Jess and Maddison also recommended keeping your skincare and makeup routine as streamlined as possible, utilising multi-use products.

“This obviously depends on the trip, but if it’s a quick trip, I just pack my BB cream, some bronzer, mascara, one lipstick and a lip balm in my little ziplock bag,” Maddison said.

Lisa said calling ahead to find out what amenities your accommodation has (hairdryer, hair straightener, iron etc.) will save you packing those bulkier items unnecessarily. Clear pencil case style bags or smaller packing cubes are great for packing toiletries so you can easily pull them out if needed at security.
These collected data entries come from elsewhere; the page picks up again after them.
-- ==== Sys2Proof/WellFormed.lean ====
section
/-! DEFINITION. Well-formed commands. `Instr.built` holds when every part that a command names is built by the
integration (01 R11, R13; 03 Table 03-5): a command that names another part faults in the machine. `Instr.inRange` holds when
its other numbers lie in the ranges of the tables they index; outside them no event of the block
bears such a number. -/

namespace Sys2Proof

/-- Shim sh has a strapped agent (01 R13). -/
def Params.hasShim (p : Params) (sh : Nat) : Bool := p.strapped.getLsbD sh

/-- A part with Assay registers: a slice by its node ID, a shim by its agent's number, or the spine (15 R376). -/
def Params.hasPart (p : Params) (part : Nat) : Bool :=
  if 0x140 ≤ part && part < 0x140 + 68 then part - 0x140 < p.nSlice
  else if part < 0x120 then p.hasShim part else part = 0x1F0

/-- A part whose summary level reaches the spine by wires (15 R393). -/
def Params.wiredPart (p : Params) (part : Nat) : Bool := p.hasPart part && part != 0x1F0

/-- Every part that the command names is built. -/
def Instr.built (q : Params) : Instr → Bool
  | .shimAgentMessage sh _ => q.hasShim sh
  | .drainCopiesSend sh => q.hasShim sh
  | .shimInject sh => q.hasShim sh
  | .shimMeshMessage sh _ => q.hasShim sh
  | .bucketMapUpdate sh _ => q.hasShim sh
  | .lostSliceNotice sh _ => q.hasShim sh
  | .agentReset sh => q.hasShim sh
  | .autoRetireStart sh => q.hasShim sh
  | .shimReset sh => q.hasShim sh
  | .shimResetApply sh => q.hasShim sh
  | .headerTake n _ _ => n < q.nSlice
  | .lineChainStart n _ => n < q.nSlice
  | .transactionDecision n _ => n < q.nSlice
  | .censusWalkStart n _ _ => n < q.nSlice
  | .spineControlOrder n _ _ => n < q.nSlice
  | .snDone n _ => n < q.nSlice
  | .cnsLine n _ _ => n < q.nSlice
  | .datWb n _ => n < q.nSlice
  | .seal n _ => n < q.nSlice
  | .stashTake n _ => n < q.nSlice
  | .stashRefuse n _ => n < q.nSlice
  | .memDat n _ => n < q.nSlice
  | .memAck n _ => n < q.nSlice
  | .mbIssue n _ => n < q.nSlice
  | .trayAccess n _ => n < q.nSlice
  | .trayScrub n => n < q.nSlice
  | .snoopResponseTimeout n _ => n < q.nSlice
  | .evictionSnoopTimeout n _ => n < q.nSlice
  | .censusWalkTimeout n _ => n < q.nSlice
  | .sealTimeout n _ => n < q.nSlice
  | .memoryReadTimeout n _ => n < q.nSlice
  | .stashAnswerTimeout n _ => n < q.nSlice
  | .holdExpiry n _ => n < q.nSlice
  | .anvilIdleExit n _ => n < q.nSlice
  | .anvilCooldownEnd n _ => n < q.nSlice
  | .stealIdleStart n _ => n < q.nSlice
  | .stealFlip n => n < q.nSlice
  | .stealAbandon n => n < q.nSlice
  | .stealHoldoffEnd n _ => n < q.nSlice
  | .recipeBankSwap n => n < q.nSlice
  | .moveScanSlot n _ _ => n < q.nSlice
  | .copyEntryReceive n _ _ => n < q.nSlice
  | .copyRefusalReceive n _ _ => n < q.nSlice
  | .copyAckReceive n _ => n < q.nSlice
  | .bucketFlip _ => true
  | .spineMapAck _ => true
  | .purgeScanEnd n => n < q.nSlice
  | .temperWindowEnd => true
  | .seedEnd n => n < q.nSlice
  | .slicePowerRemoved n => n < q.nSlice
  | .slicePowerRestored n => n < q.nSlice
  | .salvageStart n => n < q.nSlice
  | .portNoticeAnswer p n => p < q.nMport && n < q.nSlice
  | .portQuiesceTimeout n => n < q.nSlice
  | .autoEvacuate n => n < q.nSlice
  | .wayDisableWalkEnd n => n < q.nSlice
  | .memportMemRd p _ => p < q.nMport
  | .memportWriteHalf p _ => p < q.nMport
  | .memportReadReturn p _ _ _ _ => p < q.nMport
  | .memportWriteDone p _ _ => p < q.nMport
  | .tlbInv _ => true
  | .tlbAck _ => true
  | .tlbSync _ => true
  | .relayTimeout _ => true
  | .bar4Request fn _ _ _ _ _ _ => fn < q.nFunc
  | .spineRequesterAnswer fn _ => fn < q.nFunc
  | .registerWrite fn _ _ _ _ _ => fn < q.nFunc
  | .sqDataRead fn _ _ => fn < q.nFunc
  | .setupLockSet fn _ _ _ => fn < q.nFunc
  | .traySegWrite fn _ _ _ => fn < q.nFunc
  | .firstErrorClear fn _ _ _ => fn < q.nFunc
  | .assayStatusClear fn _ _ _ => fn < q.nFunc
  | .faultInjectArm fn _ _ _ => fn < q.nFunc
  | .errOutWrite fn _ _ _ => fn < q.nFunc
  | .nmiAck => true
  | .doorbellCmdPidx fn _ => fn < q.nFunc
  | .doorbellCplCidx fn _ => fn < q.nFunc
  | .doorbellEvtCidx fn _ => fn < q.nFunc
  | .cmdResume fn _ _ _ => fn < q.nFunc
  | .cplResume fn _ _ _ => fn < q.nFunc
  | .evtResume fn _ _ _ => fn < q.nFunc
  | .ringEnable fn _ _ _ _ => fn < q.nFunc
  | .ringDisable fn _ _ _ => fn < q.nFunc
  | .msixUnmask fn _ _ => fn < q.nFunc
  | .functionLevelReset fn => fn < q.nFunc
  | .powerStateChange fn _ => fn < q.nFunc
  | .busMasterEnableChange fn _ _ _ _ => fn < q.nFunc
  | .atsInvalidationRequest fn _ _ => fn < q.nFunc
  | .atsTranslationCompletion fn _ _ _ _ => fn < q.nFunc
  | .nonPostedTimeout fn _ => fn < q.nFunc
  | .commandFetch fn _ => fn < q.nFunc
  | .descriptorRefetch fn _ => fn < q.nFunc
  | .completionWrite fn _ => fn < q.nFunc
  | .nop fn _ => fn < q.nFunc
  | .flushRange fn _ => fn < q.nFunc
  | .cleanRange fn _ => fn < q.nFunc
  | .invalRange fn _ => fn < q.nFunc
  | .censusRange fn _ => fn < q.nFunc
  | .lineRestore fn _ _ _ => fn < q.nFunc
  | .bucketMove fn _ => fn < q.nFunc
  | .sliceEvacuate fn _ => fn < q.nFunc
  | .sliceCopy fn _ => fn < q.nFunc
  | .sliceAdmit fn _ => fn < q.nFunc
  | .sliceReset fn _ => fn < q.nFunc
  | .recipeLoad fn _ _ => fn < q.nFunc
  | .trayConfigure fn _ => fn < q.nFunc
  | .trayConvertEnd n => n < q.nSlice
  | .anvilConfig fn _ => fn < q.nFunc
  | .timeoutSet fn _ => fn < q.nFunc
  | .modeSet fn _ => fn < q.nFunc
  | .hallmarkConfig fn _ => fn < q.nFunc
  | .windowSync fn _ => fn < q.nFunc
  | .agentAdmit fn _ _ _ => fn < q.nFunc
  | .admitHandshake sh _ => q.hasShim sh
  | .admitOpen sh => q.hasShim sh
  | .admitWaitTimeout sh => q.hasShim sh
  | .agentRetire fn _ => fn < q.nFunc
  | .retireSilence sh => q.hasShim sh
  | .retireScrubEnd sh => q.hasShim sh
  | .calRead fn _ _ => fn < q.nFunc
  | .calWrite fn _ _ => fn < q.nFunc
  | .calApplyEnd n => n < q.nSlice
  | .touchmark fn _ _ => fn < q.nFunc
  | .countermark fn _ => fn < q.nFunc
  | .recolourScanEnd n => n < q.nSlice
  | .wardenWindowLapse _ => true
  | .atcLock fn _ _ => fn < q.nFunc
  | .atcUnlock fn _ => fn < q.nFunc
  | .statsSnapshot fn _ _ _ => fn < q.nFunc
  | .summaryEdge part _ => q.hasPart part
  | .chipResetRequest _ => true
  | .errOutPulseEnd => true
  | .dualRailMismatch part _ => q.wiredPart part
  | .dualRailMaintRead part => q.wiredPart part
  | .engineWatchdog n _ => n < q.nSlice
  | .marginCheck n _ _ => n < q.nSlice
  | .ledgerLeakTick n => n < q.nSlice
  | .hallmarkCollect node _ => q.hasPart node
  | .tokenRefill _ _ => true
  | .eventRingWrite fn _ _ => fn < q.nFunc
  | .powerFailWarning _ => true
  | .lastGaspWrite _ => true
  | .coldReset => true
  | .chipReset => true
  | .dvfsRequest _ => true
  | .dvfsReady => true
  | .dvfsRelease => true
  | .throttleChange _ => true
  | .dualRailEpisodeEnd part => q.wiredPart part
  | .registerRead fn _ _ _ => fn < q.nFunc
  | .readyForConfigurationRequests fn => fn < q.nFunc
/-- The command's tracker, engine, bucket, buffer entry and other numbers lie in their tables (02 R38, 08 R213, 07 Table 07-3,
10 R258, 11 R292, 16 Table 16-2, 17 R435, R440; registers stand in BAR0 and BAR2, 11 Table 11-3; a command that is an access of
one named register is of 4 or 8 bytes, 18 R445). -/
def Instr.inRange : Instr → Bool
  | .shimAgentMessage _ _ => true
  | .drainCopiesSend _ => true
  | .shimInject _ => true
  | .shimMeshMessage _ _ => true
  | .bucketMapUpdate _ _ => true
  | .lostSliceNotice _ _ => true
  | .agentReset _ => true
  | .autoRetireStart _ => true
  | .shimReset _ => true
  | .shimResetApply _ => true
  | .headerTake _ t _ => t < 256
  | .lineChainStart _ t => t < 256
  | .transactionDecision _ t => t < 256
  | .censusWalkStart _ t b => t < 256 && b < 4096
  | .spineControlOrder _ t _ => t < 256
  | .snDone _ _ => true
  | .cnsLine _ t _ => t < 256
  | .datWb _ _ => true
  | .seal _ _ => true
  | .stashTake _ _ => true
  | .stashRefuse _ _ => true
  | .memDat _ _ => true
  | .memAck _ _ => true
  | .mbIssue _ e => e < 32
  | .trayAccess _ _ => true
  | .trayScrub _ => true
  | .snoopResponseTimeout _ t => t < 256
  | .evictionSnoopTimeout _ t => t < 256
  | .censusWalkTimeout _ t => t < 256
  | .sealTimeout _ t => t < 256
  | .memoryReadTimeout _ t => t < 256
  | .stashAnswerTimeout _ t => t < 256
  | .holdExpiry _ _ => true
  | .anvilIdleExit _ _ => true
  | .anvilCooldownEnd _ _ => true
  | .stealIdleStart _ e => e < 4
  | .stealFlip _ => true
  | .stealAbandon _ => true
  | .stealHoldoffEnd _ b => b < 4096
  | .recipeBankSwap _ => true
  | .moveScanSlot _ t _ => t < 256
  | .copyEntryReceive _ t _ => t < 256
  | .copyRefusalReceive _ t _ => t < 256
  | .copyAckReceive _ _ => true
  | .bucketFlip b => b < 4096
  | .spineMapAck _ => true
  | .purgeScanEnd _ => true
  | .temperWindowEnd => true
  | .seedEnd _ => true
  | .slicePowerRemoved _ => true
  | .slicePowerRestored _ => true
  | .salvageStart _ => true
  | .portNoticeAnswer _ _ => true
  | .portQuiesceTimeout _ => true
  | .autoEvacuate _ => true
  | .wayDisableWalkEnd _ => true
  | .memportMemRd _ _ => true
  | .memportWriteHalf _ _ => true
  | .memportReadReturn _ _ t _ _ => t < 256
  | .memportWriteDone _ _ e => e < 32
  | .tlbInv _ => true
  | .tlbAck _ => true
  | .tlbSync _ => true
  | .relayTimeout e => e < 64
  | .bar4Request _ _ _ _ _ _ _ => true
  | .spineRequesterAnswer _ _ => true
  | .registerWrite _ _ _ _ bar _ => (bar = 0 || bar = 2)
  | .sqDataRead _ _ size => (size = 4 || size = 8)
  | .setupLockSet _ _ size _ => (size = 4 || size = 8)
  | .traySegWrite _ _ size _ => (size = 4 || size = 8)
  | .firstErrorClear _ _ size _ => (size = 4 || size = 8)
  | .assayStatusClear _ _ size _ => (size = 4 || size = 8)
  | .faultInjectArm _ _ size _ => (size = 4 || size = 8)
  | .errOutWrite _ _ size _ => (size = 4 || size = 8)
  | .nmiAck => true
  | .doorbellCmdPidx _ _ => true
  | .doorbellCplCidx _ _ => true
  | .doorbellEvtCidx _ _ => true
  | .cmdResume _ _ size _ => (size = 4 || size = 8)
  | .cplResume _ _ size _ => (size = 4 || size = 8)
  | .evtResume _ _ size _ => (size = 4 || size = 8)
  | .ringEnable _ _ size _ _ => (size = 4 || size = 8)
  | .ringDisable _ _ size _ => (size = 4 || size = 8)
  | .msixUnmask _ vec _ => vec < 64
  | .functionLevelReset _ => true
  | .powerStateChange _ _ => true
  | .busMasterEnableChange _ _ _ _ _ => true
  | .atsInvalidationRequest _ _ _ => true
  | .atsTranslationCompletion _ _ _ _ _ => true
  | .nonPostedTimeout _ _ => true
  | .commandFetch _ _ => true
  | .descriptorRefetch _ _ => true
  | .completionWrite _ _ => true
  | .nop _ _ => true
  | .flushRange _ _ => true
  | .cleanRange _ _ => true
  | .invalRange _ _ => true
  | .censusRange _ _ => true
  | .lineRestore _ _ t _ => t < 256
  | .bucketMove _ _ => true
  | .sliceEvacuate _ _ => true
  | .sliceCopy _ _ => true
  | .sliceAdmit _ _ => true
  | .sliceReset _ _ => true
  | .recipeLoad _ _ _ => true
  | .trayConfigure _ _ => true
  | .trayConvertEnd _ => true
  | .anvilConfig _ _ => true
  | .timeoutSet _ _ => true
  | .modeSet _ _ => true
  | .hallmarkConfig _ _ => true
  | .windowSync _ _ => true
  | .agentAdmit _ _ _ _ => true
  | .admitHandshake _ _ => true
  | .admitOpen _ => true
  | .admitWaitTimeout _ => true
  | .agentRetire _ _ => true
  | .retireSilence _ => true
  | .retireScrubEnd _ => true
  | .calRead _ _ _ => true
  | .calWrite _ _ _ => true
  | .calApplyEnd _ => true
  | .touchmark _ _ _ => true
  | .countermark _ _ => true
  | .recolourScanEnd _ => true
  | .wardenWindowLapse _ => true
  | .atcLock _ _ _ => true
  | .atcUnlock _ _ => true
  | .statsSnapshot _ _ _ _ => true
  | .summaryEdge _ _ => true
  | .chipResetRequest _ => true
  | .errOutPulseEnd => true
  | .dualRailMismatch _ _ => true
  | .dualRailMaintRead _ => true
  | .engineWatchdog _ e => e < 4
  | .marginCheck _ m _ => m < 8
  | .ledgerLeakTick _ => true
  | .hallmarkCollect _ _ => true
  | .tokenRefill code _ => code < 4096
  | .eventRingWrite _ _ _ => true
  | .powerFailWarning _ => true
  | .lastGaspWrite _ => true
  | .coldReset => true
  | .chipReset => true
  | .dvfsRequest _ => true
  | .dvfsReady => true
  | .dvfsRelease => true
  | .throttleChange lvl => lvl < 8
  | .dualRailEpisodeEnd _ => true
  | .registerRead _ _ _ bar => (bar = 0 || bar = 2)
  | .readyForConfigurationRequests _ => true
/-- The command is well formed for an integration. -/
def Instr.wf (q : Params) (i : Instr) : Bool := i.built q && i.inRange

end Sys2Proof
end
Sticky tape over the lid of the bottle will also stop things from exploding throughout your bag.

After a few bad experiences, Annie said it’s also worth bringing extra resealable bags for any liquid or cream items that you have in your carry on.

“There have been a few incidents at different international airports where my expensive cosmetics and skincare items have been thrown out because I didn’t have the bags!”

6. Always ask yourself, is this multi-use?

Lisa advised the one question to ask yourself before adding an item to your ‘packing’ pile is, is this multi-use?

“When travelling carry-on only, the one thing you need to keep in the back of your mind is multi-purpose. Items need to have more than one use on your trip or it’s a waste of space. You need to be resourceful, or you may end up over your limit,” she said.

For example: a tinted lip balm can work as blush, tinted moisturiser with SPF, one day bag that isn’t too big to also use at night, sandals that can be dressed up or very short heels that are comfortable enough to get around in during the day.

7. Don’t forget to check the weather.

Finally, Maddison’s number one tip is to ALWAYS CHECK THE WEATHER BEFORE YOU FLY! Literally, that’s how she said it in our interview.

“Check the weather of your destination the night before, the morning of, when you’re walking out the door, double and triple check it again! There’s nothing worse than showing up thinking it’s going to be boiling to find it’s actually pouring with rain and only 20 degrees.”

With all those tips in mind, all that’s left to say is good luck and godspeed.

Do you have any carry on bag packing tricks? Are you worried about getting through baggage weighing now new rules are coming in?